=== Data section ===

-- ==== Sys2Proof/Machine/LineRequests.lean ====
section
/-! DEFINITION. The line requests: LINE SET (R67), LINE ENABLE (R66), LINE DISABLE (R65) and LINE INFO (R70). -/

namespace Sys2Proof.Machine

/-- LINE SET replaces all four settings of an OFF line (R67, R69). -/
def State.lineSet (s : State) (rq : Request) (l : LineId) (settings : LineSettings) : State :=
  let x := s.line l
  if x.state = .off then
    let s := s.setLine l { x with settings := settings }
    let s := if settings = x.settings then s else s.reportChange
    s.answer rq .ok [lineCode l]
  else s.answer rq .lineActive [lineCode l]

/-- LINE ENABLE takes an OFF line to IDLE, marks LINE STATE, reports the change, replies, and asks the arbiter (R66). -/
def State.lineEnable (s : State) (rq : Request) (l : LineId) : State :=
  if (s.line l).state = .off then
    let s := s.updLine l fun x => { x with state := .idle, enabled := true, collisionRun := 0 }
    let s := s.mark (.lineState l)
    let s := s.reportChange
    let s := s.answer rq .ok [lineCode l]
    s.askArbiter l
  else s.answer rq .ok [lineCode l]

/-- LINE DISABLE takes the line to OFF in the order of its steps (R65). -/
def State.lineDisable (s : State) (rq : Request) (l : LineId) : State :=
  if (s.line l).state = .off then s.answer rq .ok [lineCode l]
  else ((s.enterOff l).reportChange).answer rq .ok [lineCode l]

/-- The body of a LINE INFO reply after its status (R70, R164). -/
def lineInfoData (l : LineId) (x : Line) : List Byte :=
  [lineCode l, x.settings.rate, x.settings.guardTime] ++ halfBytes x.settings.recovery ++
    [x.settings.settle, flagByte x.enabled, x.state.code, x.faultCause.code] ++
    halfBytes x.counters.stray ++ halfBytes x.counters.noise ++ halfBytes x.counters.framing ++
    halfBytes x.counters.collisions ++ halfBytes x.counters.faults ++
    [byteOf x.demandQueue.length, flagByte x.scan.isSome]

/-- LINE INFO reports, then clears the counters if its flag says so (R70). -/
def State.lineInfo (s : State) (rq : Request) (l : LineId) (clear : Bool) : State :=
  let x := s.line l
  let s := if clear then s.setLine l { x with counters := {} } else s
  s.answer rq .ok (lineInfoData l x)

/-- LINE_SET. -/
def execLineSet (s : State) : Host.Outcome State Fault Refusal :=
  .next (s.take (some .lineSet) fun rq s =>
    match lineSetBody rq.body with
    | none => s.answer rq .badBody []
    | some (l, settings) => s.lineSet rq l settings)

/-- LINE_ENABLE. -/
def execLineEnable (s : State) : Host.Outcome State Fault Refusal :=
  .next (s.take (some .lineEnable) fun rq s =>
    match lineBody rq.body with
    | none => s.answer rq .badBody []
    | some l => s.lineEnable rq l)

/-- LINE_DISABLE. -/
def execLineDisable (s : State) : Host.Outcome State Fault Refusal :=
  .next (s.take (some .lineDisable) fun rq s =>
    match lineBody rq.body with
    | none => s.answer rq .badBody []
    | some l => s.lineDisable rq l)

/-- LINE_INFO. -/
def execLineInfo (s : State) : Host.Outcome State Fault Refusal :=
  .next (s.take (some .lineInfo) fun rq s =>
    match lineInfoBody rq.body with
    | none => s.answer rq .badBody []
    | some (l, clear) => s.lineInfo rq l clear)

end Sys2Proof.Machine
end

===

- Goal of the exercise
Please copy, exactly and with nothing else, the lines above beginning at the line that has "let s := s.mark (.lineState l)" and ending with the line that has "halfBytes x.counters.stray ++".

- Written response
    let s := s.mark (.lineState l)
    let s := s.reportChange
    let s := s.answer rq .ok [lineCode l]
    s.askArbiter l
  else s.answer rq .ok [lineCode l]

/-- LINE DISABLE takes the line to OFF in the order of its steps (R65). -/
def State.lineDisable (s : State) (rq : Request) (l : LineId) : State :=
  if (s.line l).state = .off then s.answer rq .ok [lineCode l]
  else ((s.enterOff l).reportChange).answer rq .ok [lineCode l]

/-- The body of a LINE INFO reply after its status (R70, R164). -/
def lineInfoData (l : LineId) (x : Line) : List Byte :=
  [lineCode l, x.settings.rate, x.settings.guardTime] ++ halfBytes x.settings.recovery ++
    [x.settings.settle, flagByte x.enabled, x.state.code, x.faultCause.code] ++
    halfBytes x.counters.stray ++ halfBytes x.counters.noise ++ halfBytes x.counters.framing ++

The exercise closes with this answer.